Phoenix in flames as David Graphics fronts the court
The term ‘phoenix’ refers to the new business entity that rises from the ashes after a company goes into administration, with the arrangement meaning employees of the original organisation are not paid the money owed to them.
In what may prove to be a classic case of the phoenix in action, Sydney prepress company David Graphics went into voluntary administration in 2003. It was immediately replaced with Digital Graphic Communication, which set up in the same premises and also inherited the equipment, assets and goodwill of the original business. It even inherited the same telephone numbers. The daughter of former operator, Alan David, proved to be the operating director of the new entity, while he was hired as a consultant.
What it didn’t inherit was the $90,000 worth of entitlements owed to 10 former employees, members of the AMWU.
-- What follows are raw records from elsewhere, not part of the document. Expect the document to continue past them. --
-- ==== Sys2Proof/Laws/Decode.lean ====
section
/-! SUPPORT. Small facts of the tag table and of the fields of an operation word. -/

namespace Sys2Proof

theorem decodeTag_byte (t : Tag) : decodeTag t.byte = some t := by
  cases t with
  | string l => revert l; decide
  | _ => rfl

theorem byte_of_decodeTag {b : Byte} {t : Tag} (h : decodeTag b = some t) : t.byte = b := by
  have key : ∀ b : Byte, ∀ t ∈ decodeTag b, t.byte = b := by decide
  exact key b t h

@[simp] theorem opcode_opWord (o : BitVec 8) (j i : Nibble) (a : Port64) : OpWord.opcode (opWord o j i a) = o := by
  apply BitVec.eq_of_getLsbD_eq
  intro k hk
  simp only [OpWord.opcode, opWord, BitVec.getLsbD_extractLsb', BitVec.getLsbD_append, hk, decide_true,
    Bool.true_and]
  rw [if_neg (by omega), if_neg (by omega), if_neg (by omega)]
  congr 1; omega

@[simp] theorem j_opWord (o : BitVec 8) (j i : Nibble) (a : Port64) : OpWord.j (opWord o j i a) = j := by
  apply BitVec.eq_of_getLsbD_eq
  intro k hk
  simp only [OpWord.j, opWord, BitVec.getLsbD_extractLsb', BitVec.getLsbD_append, hk, decide_true,
    Bool.true_and]
  rw [if_neg (by omega), if_neg (by omega), if_pos (by omega)]
  congr 1; omega

@[simp] theorem i_opWord (o : BitVec 8) (j i : Nibble) (a : Port64) : OpWord.i (opWord o j i a) = i := by
  apply BitVec.eq_of_getLsbD_eq
  intro k hk
  simp only [OpWord.i, opWord, BitVec.getLsbD_extractLsb', BitVec.getLsbD_append, hk, decide_true,
    Bool.true_and]
  rw [if_neg (by omega), if_pos (by omega)]
  congr 1; omega

@[simp] theorem arg_opWord (o : BitVec 8) (j i : Nibble) (a : Port64) : OpWord.arg (opWord o j i a) = a := by
  apply BitVec.eq_of_getLsbD_eq
  intro k hk
  simp only [OpWord.arg, opWord, BitVec.getLsbD_extractLsb', BitVec.getLsbD_append, hk, decide_true,
    Bool.true_and]
  rw [if_pos (by omega)]
  congr 1; omega

/-- A word is its four fields. -/
theorem opWord_fields (w : OpWord) :
    opWord (OpWord.opcode w) (OpWord.j w) (OpWord.i w) (OpWord.arg w) = w := by
  apply BitVec.eq_of_getLsbD_eq
  intro k hk
  simp only [OpWord.opcode, OpWord.j, OpWord.i, OpWord.arg, opWord, BitVec.getLsbD_append,
    BitVec.getLsbD_extractLsb']
  split
  · simp [*]
  · split
    · rw [show 64 + (k - 64) = k by omega]; simp; omega
    · split
      · rw [show 68 + (k - 64 - 4) = k by omega]; simp; omega
      · rw [show 72 + (k - 64 - 4 - 4) = k by omega]; simp; omega

namespace Machine

theorem payLen_le (t : Tag) : payLen t ≤ 15 := by
  cases t <;> simp [payLen]
  omega

end Machine

end Sys2Proof
end

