theorem frameDecode_frameEncode {m : List Slot} (h : legalMessage m = true) : frameDecode (frameEncode m) = some m := by
  rw [frameDecode_eq_some_iff, frameEncode_drop_six, frameEncode_crcField]
  exact ⟨frameEncode_length_le h, rfl, rfl, beUnpack_bePack (n := 4) _, h, rfl⟩

theorem legalMessage_of_frameDecode {f : List Byte} {m : List Slot} (h : frameDecode f = some m) :
    legalMessage m = true := by
  obtain ⟨-, -, -, -, hlegal, -⟩ := frameDecode_eq_some_iff.1 h
  exact hlegal

theorem frameEncode_of_frameDecode {f : List Byte} {m : List Slot} (h : frameDecode f = some m) :
    frameEncode m = f := by
  obtain ⟨⟨hlen, -⟩, h0, h1, hcrc, -, hbody⟩ := frameDecode_eq_some_iff.1 h
  have hfield : ((f.drop 2).take 4).length = 4 := by
    rw [List.length_take, List.length_drop]
    omega
  rw [eq_frame_of_getD hlen, h0, h1, hbody, frameEncode, ← hbody, ← hcrc]
  exact congrArg (fun c => _ :: _ :: c ++ _) (bePack_beUnpack (n := 4) hfield)

/-! ## One flipped bit (R206) -/

theorem modify_ne_self {α : Type} {l : List α} {f : α → α} {k : Nat} (hk : k < l.length) (hf : ∀ a, f a ≠ a) :
    l.modify k f ≠ l := by
  intro h
  have hkth := congrArg (·[k]?) h
  simp only [List.getElem?_modify, List.getElem?_eq_getElem hk] at hkth
  simp at hkth
  exact hf _ hkth

theorem crc32b_modify_ne (seed : Crc) {l : List Byte} {f : Byte → Byte} {k : Nat} (hk : k < l.length)
    (hf : ∀ a, f a ≠ a) : crc32b seed (l.modify k f) ≠ crc32b seed l := by
  have hsplit : l = l.take k ++ l[k] :: l.drop (k + 1) := by simp
  rw [List.modify_eq_take_cons_drop hk]
  conv_rhs => rw [hsplit]
  exact crc32b_ne_of_byte_ne seed _ _ (hf _)

theorem getD_modify_self {α : Type} {l : List α} (f : α → α) (d : α) {k : Nat} (hk : k < l.length) :
    (l.modify k f).getD k d = f (l.getD k d) := by
  simp [hk]

/-- A frame with one byte changed: in the header it is seen at once, in the CRC field the body still has its old
CRC, in the body the field still holds the old one. -/
theorem frameDecode_modify {f : List Byte} {m : List Slot} (h : frameDecode f = some m) {g : Byte → Byte} {k : Nat}
    (hk : k < f.length) (hg : ∀ a, g a ≠ a) : frameDecode (f.modify k g) = none := by
  by_contra hsome
  obtain ⟨m', h'⟩ := Option.ne_none_iff_exists'.1 hsome
  obtain ⟨-, h0, h1, hcrc, -, hbody⟩ := frameDecode_eq_some_iff.1 h
  obtain ⟨-, h0', h1', hcrc', -, hbody'⟩ := frameDecode_eq_some_iff.1 h'
  obtain rfl | rfl | ⟨hlo, hhi⟩ | hlo : k = 0 ∨ k = 1 ∨ (2 ≤ k ∧ k < 6) ∨ 6 ≤ k := by omega
  · rw [getD_modify_self g 0 hk, h0] at h0'
    exact hg _ h0'
  · rw [getD_modify_self g 0 hk, h1] at h1'
    exact hg _ h1'
  · rw [List.drop_modify_of_lt _ _ _ _ hhi, hbody] at hbody'
    refine modify_ne_self hk hg ?_
    calc f.modify k g = frameEncode m' := (frameEncode_of_frameDecode h').symm
      _ = frameEncode m := by rw [frameEncode, frameEncode, hbody']
      _ = f := frameEncode_of_frameDecode h
  · have hfield : ((f.modify k g).drop 2).take 4 = (f.drop 2).take 4 := by
      rw [List.drop_modify_of_ge _ _ _ _ (by omega), List.take_modify]
      exact List.modify_eq_self (by rw [List.length_take]; omega)
    rw [hfield, hcrc, List.drop_modify_of_ge _ _ _ _ hlo] at hcrc'
    exact crc32b_modify_ne 0 (by rw [List.length_drop]; omega) hg hcrc'.symm
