-- ==== Sys2Proof/Machine/Dispatcher.lean ====
section
/-! DEFINITION. The Object Dispatcher (42_extractor.md): D.LOOKUP with the fit check, D.EXTRACT, D.PUBLISH, and their
composition on the frame in the frame registers. They add to the output record of the step in progress. -/

namespace Sys2Proof.Machine

/-- The descriptor of an ObjID (R151): all 32 bits equal, the first in table order. -/
def lookup (desc : List Descriptor) (objid : Word) : Option Descriptor := desc.find? fun d => d.objid == objid

/-- What D.LOOKUP and the fit check report (R152, R153): an unknown ObjID, a Data part too short, or nothing yet where the
fields are to be extracted. -/
def State.noteLookup (s : State) (hit : Option Descriptor) (dlen : Nat) : State :=
  match hit with
  | none => { s with out := { s.out with dres := some .unknown, err := some .unknownObjID } }
  | some d => if fits d dlen then s else { s with out := { s.out with dres := some .short } }

/-- The effect of D.PUBLISH (R158): all pairs in one step. -/
def State.publish (s : State) (pairs : List (Nat × Word)) : State :=
  { s with
    snap := Memory.writeAll s.snap pairs
    out := { s.out with pub := pairs, dres := some .published } }

/-- D.LOOKUP (R151 to R153): the result goes to the invoker (assumption log entry 21). -/
def execDLookup (s : State) : Result :=
  need .emptyRegister s.fObjid fun objid =>
    need .emptyRegister s.fLen fun len =>
      let hit := lookup s.cfg.desc objid
      .next ((s.noteLookup hit (dlenOf s.cfg len)).answer (.lookup hit))

/-- D.EXTRACT (R154 to R156): the value goes to the invoker. -/
def execDExtract (f : FieldEntry) (s : State) : Result :=
  need .emptyCell (extractField s.cfg s.dbuf f) fun v => .next (s.answer (.value v))

/-- D.PUBLISH (R158). A slot at or above N_SLOTS does not exist (R31). -/
def execDPublish (pairs : List (Nat × Word)) (s : State) : Result :=
  if pairs.all (fun p => decide (p.1 < s.cfg.nSlots)) then .next (s.publish pairs) else .fault .noSuchSlot

/-- The dispatcher on the frame of the frame registers (R150): lookup, fit check, extraction of every field, publication. -/
def dispatchObject (s : State) : Result :=
  need .emptyRegister s.fObjid fun objid =>
    need .emptyRegister s.fLen fun len =>
      let dlen := dlenOf s.cfg len
      match lookup s.cfg.desc objid with
      | none => .next (s.noteLookup none dlen)
      | some d =>
        if fits d dlen then
          need .emptyCell (extractAll s.cfg s.dbuf d.fields) fun pairs => execDPublish pairs s
        else .next (s.noteLookup (some d) dlen)

end Sys2Proof.Machine
end

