-- ==== Sys2Proof/Machine/Events.lean ====
section
/-! DEFINITION. The events that are not BYTE or TICK (30_encoding.md R82, R83), and the composite READ (R91, 41_parser.md
R139). -/

namespace Sys2Proof.Machine

/-- NOP (R83): no event; the state is unchanged and the output is all defaults. -/
def execNop (s : State) : Result := .next s.beginStep

/-- QUERY (R140). -/
def execQuery (s : State) : Result := .next { s with out := { query := some (s.pstate, s.cstate) }, res := .nothing }

/-- RESET (R230). -/
def execReset (s : State) : Result := .next s.resetAll

/-- ILLEGAL.OP5: not an event (R83). -/
def execIllegalOp5 (_s : State) : Result := .refused (.notAnEvent 5)

/-- ILLEGAL.OP6: not an event (R83). -/
def execIllegalOp6 (_s : State) : Result := .refused (.notAnEvent 6)

/-- ILLEGAL.OP7: not an event (R83). -/
def execIllegalOp7 (_s : State) : Result := .refused (.notAnEvent 7)

/-- BYTES (R90): one BYTE step for each byte, all of one time; the output records of the steps in order. -/
def feedBytes (now : Time) : List Byte → State → Host.Outcome (State × List Output) Fault Refusal
  | [], s => .next (s, [])
  | b :: bs, s =>
    andThen (execByte b now s) fun t =>
      andThen (feedBytes now bs t) fun r => .next (r.1, t.out :: r.2)

/-- The result of a READ (R139): status and counts from the BYTE steps, and every step's output record. -/
def readResult (outs : List Output) (p : PState) (tickOut : Output) : ReadResult where
  status := readStatus outs p
  dispatches := countStatus .frameDispatched outs
  drops := countStatus .frameDropped outs
  outs := outs ++ [tickOut]

/-- READ (R91, R139): the BYTE steps, then one TICK (assumption log entry 16). -/
def execRead (bytes : List Byte) (now : Time) (s : State) : Result :=
  andThen (feedBytes now bytes s) fun r =>
    andThen (execTick now r.1) fun u => .next (u.answer (.read (readResult r.2 r.1.pstate u.out)))

end Sys2Proof.Machine
end

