-- ==== Sys2Proof/Tests/Slice0.lean ====
section
/-! SUPPORT. Tests: expected values are those of spec/95_test_vectors.md (named in each docstring) or are worked out by hand from
the rules. Small states are built by the helpers below; each test is about one step, but for the READ vectors. -/

namespace Sys2Proof.Tests

set_option Elab.async false

open Sys2Proof Sys2Proof.Machine

/-! ## Helpers -/

/-- Configuration T of 95_test_vectors.md. -/
def cfgT : Config :=
  { Config.default with
    nSlots := 8
    statsObjId := 0x11223344
    statsStatusOff := 0
    desc :=
      [{ objid := 0xA1B2C3D4
         fields := [⟨0, 0, .w2, .uint⟩, ⟨1, 2, .w2, .sint⟩, ⟨2, 4, .w4, .float⟩, ⟨3, 8, .w1, .enum⟩] },
       { objid := 0x00C0FFEE, fields := [⟨4, 0, .w4, .uint⟩] },
       { objid := 0x0000E000, fields := [] }] }

/-- T8, TB, TP, T3, TO and TS of 95_test_vectors.md. -/
def cfgT8 : Config := { cfgT with h := 8 }
def cfgTB : Config := { cfgT with byteOrder := .be }
def cfgTP : Config := { cfgT with passive := true }
def cfgT3 : Config := { cfgT with statsStatusOff := 3 }
def cfgTO : Config :=
  { cfgT with
    desc := [{ objid := 0xBEEF, fields := [⟨0, 1, .w2, .sint⟩, ⟨1, 3, .w4, .uint⟩, ⟨2, 0, .w1, .sint⟩, ⟨3, 1, .w1, .uint⟩] }] }
def cfgTS : Config := { cfgT with desc := [{ objid := 0x11223344, fields := [⟨0, 0, .w1, .enum⟩] }] }

/-- A Data buffer that holds these bytes from cell 0 on. -/
def cells (bs : List Byte) : Memory Byte := (List.range bs.length).zip bs

/-- The states of V-PAR-1 after each of its bytes that ends a field, and one inside a field. -/
def idle : State := State.initial cfgT
def afterSync : State := { idle with pstate := .gotSync, crc := 0xB4 }
def afterType : State := { idle with pstate := .gotMsgType, crc := 0xE5, fType := some 0x20 }
def inLength : State := { afterType with cnt := 1, crc := 0x83, fLen := some 10 }
def afterLength : State := { afterType with pstate := .gotLength, crc := 0x80, fLen := some 10 }
def inObjId : State := { afterLength with cnt := 3, crc := 0x43, fObjid := some 0x030201 }
def afterObjId : State := { afterLength with pstate := .gotObjID, crc := 0xD2, fObjid := some 0x04030201 }
def inInstId : State := { afterObjId with cnt := 1, crc := 0x30, fInstid := some 0 }
def beforeCrc : State := { afterObjId with pstate := .gotData, crc := 0x90, fInstid := some 0 }

/-- V-PAR-19 (a) before its one Data byte, and before its Crc byte. -/
def beforeData : State :=
  { idle with
    pstate := .gotInstID, crc := 0xAF, fType := some 0x20, fLen := some 11, fObjid := some 0xE000, fInstid := some 7 }
def afterData : State := { beforeData with pstate := .gotData, crc := 0xF0, dbuf := cells [0x3C] }

/-- Before a Crc byte, with the Data and ObjID given; crc as R104 says. -/
def received (cfg : Config) (type : Byte) (objid : Word) (instid : Half) (data : List Byte) : State :=
  { State.initial cfg with
    pstate := .gotData
    crc := crcFold cfg.crc cfg.crc.init (frameBody cfg type objid instid data)
    fType := some (cfg.verTag ||| type)
    fLen := some (BitVec.ofNat 16 (cfg.h + data.length))
    fObjid := some objid
    fInstid := some instid
    dbuf := cells data }

/-- V-PAR-19 (b): before the last of 255 Data bytes. -/
def lastCell : State :=
  { idle with
    pstate := .gotInstID, cnt := 254, crc := 0x05, fType := some 0x20, fLen := some 265, fObjid := some 0x01020304
    fInstid := some 0, dbuf := cells ((List.range 254).map (BitVec.ofNat 8)) }

/-- V-PAR-22: T8 before the fourth ObjID byte, without Data (a) and with four Data bytes (b). -/
def inObjId8 : State :=
  { State.initial cfgT8 with
    pstate := .gotLength, cnt := 3, crc := 0x9D, fType := some 0x21, fLen := some 8, fObjid := some 0xC0FFEE }
def inObjId8Data : State := { inObjId8 with crc := 0x3B, fType := some 0x20, fLen := some 12 }

/-- V-CON-4: connected at 5000. -/
def connected : State := { idle with cstate := .connected, tLast := 5000, tTx := 5000 }

/-- The stimulus p is to be delivered next. -/
def State.given (s : State) (p : Packet) : State := { s with input := p :: s.input }

/-- A field of the state an operation answers. -/
def got {α : Type} (r : Result) (f : State → α) : Option α :=
  match r with
  | .next s => some (f s)
  | _ => none

/-- The state, fault or refusal an operation answers. -/
def nextOf (r : Result) : Option State :=
  match r with
  | .next s => some s
  | _ => none
def faultOf (r : Result) : Option Fault :=
  match r with
  | .fault e => some e
  | _ => none
def refusedOf (r : Result) : Option Refusal :=
  match r with
  | .refused e => some e
  | _ => none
However, the full bench of the NSW Industrial Court has decided that Digital Graphic Communication can be listed as a respondent to an unfair contracts case against David Graphics, concluding that there is an arguable case that the arrangement was a fraud to deny workers their entitlements.
Stephen Penning, law firm Turner Freeman, is responsible for representing the former employees of David Graphics and hails the decision, claiming it could set a legal precedent for similar cases in the future.
“It's an opportunity for the court to go behind the corporate veil, to lift the corporate veil, to look carefully at what occurred in the relationship between the liquidation of David Graphics and the establishment of another company, a different legal entity, Digital Graphics,” Penning said.
“It's very important in terms of the significant loss of employee entitlements. It allows the Australian Manufacturing Workers Union, on behalf of those workers, to seek to proceed in court.”
The AMWU has accused David Graphics of denying workers their super contributions, salaries and health fund premiums for more than a year. The administrator confirmed during the court case that a number of AMWU members had lost super entitlements and health fund contributions.
The decision is only a preliminary one and the full case against Digital Graphic Communication is yet to be proven. Legal firm Turner Freeman is pursuing an unfair contracts claim on behalf of the AMWU members who claim to have been unfairly denied $90,000 worth of entitlements.